Coleman v. Lemke

Decision Date08 January 2014
Docket NumberNo. 12–2000.,12–2000.
Citation739 F.3d 342
PartiesMaurice COLEMAN, Petitioner–Appellant, v. Michael LEMKE, Warden, Respondent–Appellee.
CourtU.S. Court of Appeals — Seventh Circuit

OPINION TEXT STARTS HERE

Steven Shobat, Attorney, Chicago, IL, for PetitionerAppellant.

Drew Meyer, Attorney, Office of The Attorney General, Chicago, IL, for RespondentAppellee.

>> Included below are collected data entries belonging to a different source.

/-! ### emit -/

@[simp] theorem State.emit_pair (s : State) (x : Strobe) : (s.emit x).pair = s.pair := rfl
@[simp] theorem State.emit_src (s : State) (x : Strobe) : (s.emit x).src = s.src := rfl
@[simp] theorem State.emit_view (s : State) (x : Strobe) : (s.emit x).view = s.view := rfl
@[simp] theorem State.emit_lastView (s : State) (x : Strobe) : (s.emit x).lastView = s.lastView := rfl
@[simp] theorem State.emit_blink (s : State) (x : Strobe) : (s.emit x).blink = s.blink := rfl
@[simp] theorem State.emit_setting (s : State) (x : Strobe) : (s.emit x).setting = s.setting := rfl
@[simp] theorem State.emit_phase (s : State) (x : Strobe) : (s.emit x).phase = s.phase := rfl
@[simp] theorem State.emit_bStage (s : State) (x : Strobe) : (s.emit x).bStage = s.bStage := rfl
@[simp] theorem State.emit_cathode (s : State) (x : Strobe) : (s.emit x).cathode = s.cathode := rfl
@[simp] theorem State.emit_anode (s : State) (x : Strobe) : (s.emit x).anode = s.anode := rfl
@[simp] theorem State.emit_pend (s : State) (x : Strobe) : (s.emit x).pend = s.pend := rfl
@[simp] theorem State.emit_ovr (s : State) (x : Strobe) : (s.emit x).ovr = s.ovr := rfl
@[simp] theorem State.emit_rolling (s : State) (x : Strobe) : (s.emit x).rolling = s.rolling := rfl
@[simp] theorem State.emit_overCount (s : State) (x : Strobe) : (s.emit x).overCount = s.overCount := rfl
@[simp] theorem State.emit_fault (s : State) (x : Strobe) : (s.emit x).fault = s.fault := rfl
@[simp] theorem State.emit_cause (s : State) (x : Strobe) : (s.emit x).cause = s.cause := rfl
@[simp] theorem State.emit_strobes (s : State) (x : Strobe) : (s.emit x).strobes = s.strobes ++ [x] := rfl
@[simp] theorem State.emit_rdata (s : State) (x : Strobe) : (s.emit x).rdata = s.rdata := rfl
@[simp] theorem State.emit_presented (s : State) (x : Strobe) : (s.emit x).presented = s.presented := rfl
@[simp] theorem State.emit_draws (s : State) (x : Strobe) : (s.emit x).draws = s.draws := rfl

/-! ### returnData -/

@[simp] theorem State.returnData_pair (s : State) (w : Word) : (s.returnData w).pair = s.pair := rfl
@[simp] theorem State.returnData_src (s : State) (w : Word) : (s.returnData w).src = s.src := rfl
@[simp] theorem State.returnData_view (s : State) (w : Word) : (s.returnData w).view = s.view := rfl
@[simp] theorem State.returnData_lastView (s : State) (w : Word) : (s.returnData w).lastView = s.lastView := rfl
@[simp] theorem State.returnData_blink (s : State) (w : Word) : (s.returnData w).blink = s.blink := rfl
@[simp] theorem State.returnData_setting (s : State) (w : Word) : (s.returnData w).setting = s.setting := rfl
@[simp] theorem State.returnData_phase (s : State) (w : Word) : (s.returnData w).phase = s.phase := rfl
@[simp] theorem State.returnData_bStage (s : State) (w : Word) : (s.returnData w).bStage = s.bStage := rfl
@[simp] theorem State.returnData_cathode (s : State) (w : Word) : (s.returnData w).cathode = s.cathode := rfl
@[simp] theorem State.returnData_anode (s : State) (w : Word) : (s.returnData w).anode = s.anode := rfl
@[simp] theorem State.returnData_pend (s : State) (w : Word) : (s.returnData w).pend = s.pend := rfl
@[simp] theorem State.returnData_ovr (s : State) (w : Word) : (s.returnData w).ovr = s.ovr := rfl
@[simp] theorem State.returnData_rolling (s : State) (w : Word) : (s.returnData w).rolling = s.rolling := rfl
@[simp] theorem State.returnData_overCount (s : State) (w : Word) : (s.returnData w).overCount = s.overCount := rfl
@[simp] theorem State.returnData_fault (s : State) (w : Word) : (s.returnData w).fault = s.fault := rfl
@[simp] theorem State.returnData_cause (s : State) (w : Word) : (s.returnData w).cause = s.cause := rfl
@[simp] theorem State.returnData_strobes (s : State) (w : Word) : (s.returnData w).strobes = s.strobes := rfl
@[simp] theorem State.returnData_rdata (s : State) (w : Word) : (s.returnData w).rdata = some w := rfl
@[simp] theorem State.returnData_presented (s : State) (w : Word) : (s.returnData w).presented = s.presented := rfl
@[simp] theorem State.returnData_draws (s : State) (w : Word) : (s.returnData w).draws = s.draws := rfl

Before KANNE, ROVNER, and WILLIAMS, Circuit Judges.

WILLIAMS, Circuit Judge.

Maurice Coleman's collateral challenge of his 1983 murder and armed robbery convictions is before us a second time. In the first appeal, we reversed the district court's denial of Coleman's habeas petition. Coleman v. Hardy (“ Coleman I ”), 628 F.3d 314, 323 (7th Cir.2010). We concluded that the facts underlying Coleman's petition could potentially demonstrate his actual innocence of the state charges and ordered the district court to conduct an evidentiary hearing on the issue. Id. at 322–23 (citing 28 U.S.C. § 2254(e)(2)(B)). On remand, the parties completed discovery and the district court held a two-day evidentiary hearing. After the hearing, the district court examined the entirety of the evidentiary record and concluded that Coleman had not satisfied the actual innocence standard. Because Coleman needed to make this showing in order for the court to excuse his failure to exhaust state remedies and consider his substantive ineffective habeas claim, the court denied his petition.

After reviewing the extensive record from Coleman's pretrial investigation, trial, state collateral review, and federal habeas proceedings, we agree with the district court that Coleman has not demonstrated his actual innocence. Much of the evidence Coleman presented to establish his innocence was unreliable. Even though Coleman did introduce evidence that two eyewitnesses were unable to place him at the scene of the crime, this was not enough to overcome the testimony of two eyewitnesses to the crime who identified Coleman as the perpetrator and another witness who implicated Coleman in the murder. Absent a showing of his actual innocence, we must refrain from reviewing the substance of Coleman's procedurally defaulted habeas claims. We affirm the denial of his habeas petition.

I. BACKGROUND1
A. Offense, Investigation, and Trial

On the evening of August 2, 1981, a drug dealer named Terrell Jackson (“TJ”) was shot to death in his home on Chicago's South Side. TJ's brother, Arlander Adamson, and his stepdaughter, Gwen Thomas, were both in the house at the time of the murder. According to Adamson, two men entered the house, pointed their guns at Adamson, tied his hands behind his back, and gagged him. The gunmen forced Adamson up the stairs to TJ's bedroom. Adamson was thrown to the floor, face down. The gunmen repeatedly asked TJ where he kept his money. When TJ refused to cooperate, the assailants fired multiple bullets into him.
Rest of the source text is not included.